Increasing flu vaccination coverage could have a modest benefit for reducing antibiotic-prescribing, according to a study published Feb. 24 in Epidemiology & Infection.
Researchers from Harvard T.H. Chan School of Public Health and Oakland, Calif.-based Kaiser Permanente estimated age/diagnosis-specific proportions of antibiotic prescriptions from Kaiser Permanente Northern California for 2010-18, looking at prescriptions for all diagnoses, ear infections and respiratory diagnoses without indication of bacterial infection.

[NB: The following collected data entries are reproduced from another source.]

-- ==== Sys2Proof/Machine/Frames.lean ====
section
/-! DEFINITION. The request rows of the table: each is one whole, correct frame that has come on the line for a
station. -/

namespace Sys2Proof.Machine

open Sys2Proof

/-- A FETCH frame (R168). -/
def execFetch (st : Station) (flags : Byte) (body : List Byte) (s : State) : Host.Outcome State Fault Refusal :=
  whenOn (requestArrives .fetch st flags body) s

/-- A ABORT frame (R172). -/
def execAbort (st : Station) (flags : Byte) (body : List Byte) (s : State) : Host.Outcome State Fault Refusal :=
  whenOn (requestArrives .abort st flags body) s

/-- A STATUS frame (R169). -/
def execStatus (st : Station) (flags : Byte) (body : List Byte) (s : State) : Host.Outcome State Fault Refusal :=
  whenOn (requestArrives .status st flags body) s

/-- A CONDITIONS frame (R194). -/
def execConditions (st : Station) (flags : Byte) (body : List Byte) (s : State) : Host.Outcome State Fault Refusal :=
  whenOn (requestArrives .conditions st flags body) s

/-- A CLEAR_CONDITIONS frame (R195). -/
def execClearConditions (st : Station) (flags : Byte) (body : List Byte) (s : State) : Host.Outcome State Fault Refusal :=
  whenOn (requestArrives .clearConditions st flags body) s

/-- A SET_NOTICE_MASK frame (R170). -/
def execSetNoticeMask (st : Station) (flags : Byte) (body : List Byte) (s : State) : Host.Outcome State Fault Refusal :=
  whenOn (requestArrives .setNoticeMask st flags body) s

/-- A CLOSE_STAGE frame (R162). -/
def execCloseStage (st : Station) (flags : Byte) (body : List Byte) (s : State) : Host.Outcome State Fault Refusal :=
  whenOn (requestArrives .closeStage st flags body) s

/-- A SETTINGS_READ frame (R201). -/
def execSettingsRead (st : Station) (flags : Byte) (body : List Byte) (s : State) : Host.Outcome State Fault Refusal :=
  whenOn (requestArrives .settingsRead st flags body) s

/-- A SETTINGS_WRITE frame (R202). -/
def execSettingsWrite (st : Station) (flags : Byte) (body : List Byte) (s : State) : Host.Outcome State Fault Refusal :=
  whenOn (requestArrives .settingsWrite st flags body) s

/-- A OWNER_RESET frame (R175, R197). -/
def execOwnerReset (st : Station) (flags : Byte) (body : List Byte) (s : State) : Host.Outcome State Fault Refusal :=
  whenOn (requestArrives .ownerReset st flags body) s

/-- A KEY_GENERATE frame (R17). -/
def execKeyGenerate (st : Station) (flags : Byte) (body : List Byte) (s : State) : Host.Outcome State Fault Refusal :=
  whenOn (requestArrives .keyGenerate st flags body) s

/-- A KEY_IMPORT frame (R19). -/
def execKeyImport (st : Station) (flags : Byte) (body : List Byte) (s : State) : Host.Outcome State Fault Refusal :=
  whenOn (requestArrives .keyImport st flags body) s

/-- A KEY_SIGN frame (R23). -/
def execKeySign (st : Station) (flags : Byte) (body : List Byte) (s : State) : Host.Outcome State Fault Refusal :=
  whenOn (requestArrives .keySign st flags body) s

/-- A KEY_VERIFY frame (R24). -/
def execKeyVerify (st : Station) (flags : Byte) (body : List Byte) (s : State) : Host.Outcome State Fault Refusal :=
  whenOn (requestArrives .keyVerify st flags body) s

/-- A KEY_DERIVE frame (R21). -/
def execKeyDerive (st : Station) (flags : Byte) (body : List Byte) (s : State) : Host.Outcome State Fault Refusal :=
  whenOn (requestArrives .keyDerive st flags body) s

/-- A KEY_ERASE frame (R25). -/
def execKeyErase (st : Station) (flags : Byte) (body : List Byte) (s : State) : Host.Outcome State Fault Refusal :=
  whenOn (requestArrives .keyErase st flags body) s

/-- A KEY_INFO frame (R27). -/
def execKeyInfo (st : Station) (flags : Byte) (body : List Byte) (s : State) : Host.Outcome State Fault Refusal :=
  whenOn (requestArrives .keyInfo st flags body) s

/-- A KEY_PUBLIC frame (R27). -/
def execKeyPublic (st : Station) (flags : Byte) (body : List Byte) (s : State) : Host.Outcome State Fault Refusal :=
  whenOn (requestArrives .keyPublic st flags body) s

/-- A CHAIN_EXTEND frame (R33). -/
def execChainExtend (st : Station) (flags : Byte) (body : List Byte) (s : State) : Host.Outcome State Fault Refusal :=
  whenOn (requestArrives .chainExtend st flags body) s

/-- A CHAIN_FREEZE frame (R36). -/
def execChainFreeze (st : Station) (flags : Byte) (body : List Byte) (s : State) : Host.Outcome State Fault Refusal :=
  whenOn (requestArrives .chainFreeze st flags body) s

/-- A CHAIN_READ frame (R44). -/
def execChainRead (st : Station) (flags : Byte) (body : List Byte) (s : State) : Host.Outcome State Fault Refusal :=
  whenOn (requestArrives .chainRead st flags body) s

/-- A LOG_READ frame (R45). -/
def execLogRead (st : Station) (flags : Byte) (body : List Byte) (s : State) : Host.Outcome State Fault Refusal :=
  whenOn (requestArrives .logRead st flags body) s

/-- A QUOTE frame (R54). -/
def execQuote (st : Station) (flags : Byte) (body : List Byte) (s : State) : Host.Outcome State Fault Refusal :=
  whenOn (requestArrives .quote st flags body) s

/-- A IDENTITY_READ frame (R63). -/
def execIdentityRead (st : Station) (flags : Byte) (body : List Byte) (s : State) : Host.Outcome State Fault Refusal :=
  whenOn (requestArrives .identityRead st flags body) s

/-- A UPDATE_OPEN frame (R68). -/
def execUpdateOpen (st : Station) (flags : Byte) (body : List Byte) (s : State) : Host.Outcome State Fault Refusal :=
  whenOn (requestArrives .updateOpen st flags body) s

/-- A UPDATE_DATA frame (R73). -/
def execUpdateData (st : Station) (flags : Byte) (body : List Byte) (s : State) : Host.Outcome State Fault Refusal :=
  whenOn (requestArrives .updateData st flags body) s

/-- A UPDATE_ABORT frame (R78, R79). -/
def execUpdateAbort (st : Station) (flags : Byte) (body : List Byte) (s : State) : Host.Outcome State Fault Refusal :=
  whenOn (requestArrives .updateAbort st flags body) s

/-- A TARGET_PREPARE frame (R88). -/
def execTargetPrepare (st : Station) (flags : Byte) (body : List Byte) (s : State) : Host.Outcome State Fault Refusal :=
  whenOn (requestArrives .targetPrepare st flags body) s

/-- A TARGET_ACTIVATE frame (R93). -/
def execTargetActivate (st : Station) (flags : Byte) (body : List Byte) (s : State) : Host.Outcome State Fault Refusal :=
  whenOn (requestArrives .targetActivate st flags body) s

/-- A TARGET_DISCARD frame (R89). -/
def execTargetDiscard (st : Station) (flags : Byte) (body : List Byte) (s : State) : Host.Outcome State Fault Refusal :=
  whenOn (requestArrives .targetDiscard st flags body) s

/-- A TARGET_LIST frame (R89). -/
def execTargetList (st : Station) (flags : Byte) (body : List Byte) (s : State) : Host.Outcome State Fault Refusal :=
  whenOn (requestArrives .targetList st flags body) s

/-- A BOOT_QUERY frame (R110). -/
def execBootQuery (st : Station) (flags : Byte) (body : List Byte) (s : State) : Host.Outcome State Fault Refusal :=
  whenOn (requestArrives .bootQuery st flags body) s

/-- A BOOT_CONFIRM frame (R106). -/
def execBootConfirm (st : Station) (flags : Byte) (body : List Byte) (s : State) : Host.Outcome State Fault Refusal :=
  whenOn (requestArrives .bootConfirm st flags body) s

/-- A FLOOR_READ frame (R111). -/
def execFloorRead (st : Station) (flags : Byte) (body : List Byte) (s : State) : Host.Outcome State Fault Refusal :=
  whenOn (requestArrives .floorRead st flags body) s

/-- A CRED_SET frame (R118). -/
def execCredSet (st : Station) (flags : Byte) (body : List Byte) (s : State) : Host.Outcome State Fault Refusal :=
  whenOn (requestArrives .credSet st flags body) s

/-- A CRED_VERIFY frame (R121). -/
def execCredVerify (st : Station) (flags : Byte) (body : List Byte) (s : State) : Host.Outcome State Fault Refusal :=
  whenOn (requestArrives .credVerify st flags body) s

/-- A CRED_RELEASE frame (R126). -/
def execCredRelease (st : Station) (flags : Byte) (body : List Byte) (s : State) : Host.Outcome State Fault Refusal :=
  whenOn (requestArrives .credRelease st flags body) s

/-- A CRED_CLEAR frame (R127). -/
def execCredClear (st : Station) (flags : Byte) (body : List Byte) (s : State) : Host.Outcome State Fault Refusal :=
  whenOn (requestArrives .credClear st flags body) s

/-- A CRED_INFO frame (R128). -/
def execCredInfo (st : Station) (flags : Byte) (body : List Byte) (s : State) : Host.Outcome State Fault Refusal :=
  whenOn (requestArrives .credInfo st flags body) s

/-- A GRANT_DROP frame (R132). -/
def execGrantDrop (st : Station) (flags : Byte) (body : List Byte) (s : State) : Host.Outcome State Fault Refusal :=
  whenOn (requestArrives .grantDrop st flags body) s

/-- A frame whose code the part does not know (R165, R206). A code that it does know makes the frame that request's.
DESIGN CHOICE, log 24, for a code that is known; safe. -/
def execUnknownRequestFrame (st : Station) (code flags : Byte) (body : List Byte) (s : State) :
    Host.Outcome State Fault Refusal :=
  whenOn (frameArrives st code (ReqCode.ofByte code) flags body) s

end Sys2Proof.Machine
end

Researchers estimated antibiotic-prescribing associated with the flu by calculating the proportion of antibiotic prescribing that could be explained by weekly variation in flu incidence.
Four things to know:
1. The proportion of flu-associated antibiotic-prescribing among all antibiotic-prescribing was higher in children 5-17 years than in children younger than 5. Among children younger than 1 year, 1.4 percent of antibiotic-prescribing was flu-associated, compared to 2.7 percent in children ages 15-17.
2. The proportion of flu-associated prescribing was lower for adults older than 20, ranging from 0.7 percent for ages 25-29 to 1.6 percent for ages 60-64.
3. Most flu-associated prescribing in children under 10 was for ear infections, while 45 to 84 percent of flu-associated antibiotic prescribing for individuals older than 25 was for respiratory diagnoses without a bacterial infection.
4. "Our results suggest an overall modest benefit of increasing influenza vaccination coverage for reducing antibiotic-prescribing, with that benefit being greatest for school-age children, as well as the benefit of reducing unnecessary antibiotic-prescribing for respiratory diagnoses with no bacterial indication in persons aged over [25 years], both of which may further contribute to the mitigation of antimicrobial resistance," the authors wrote.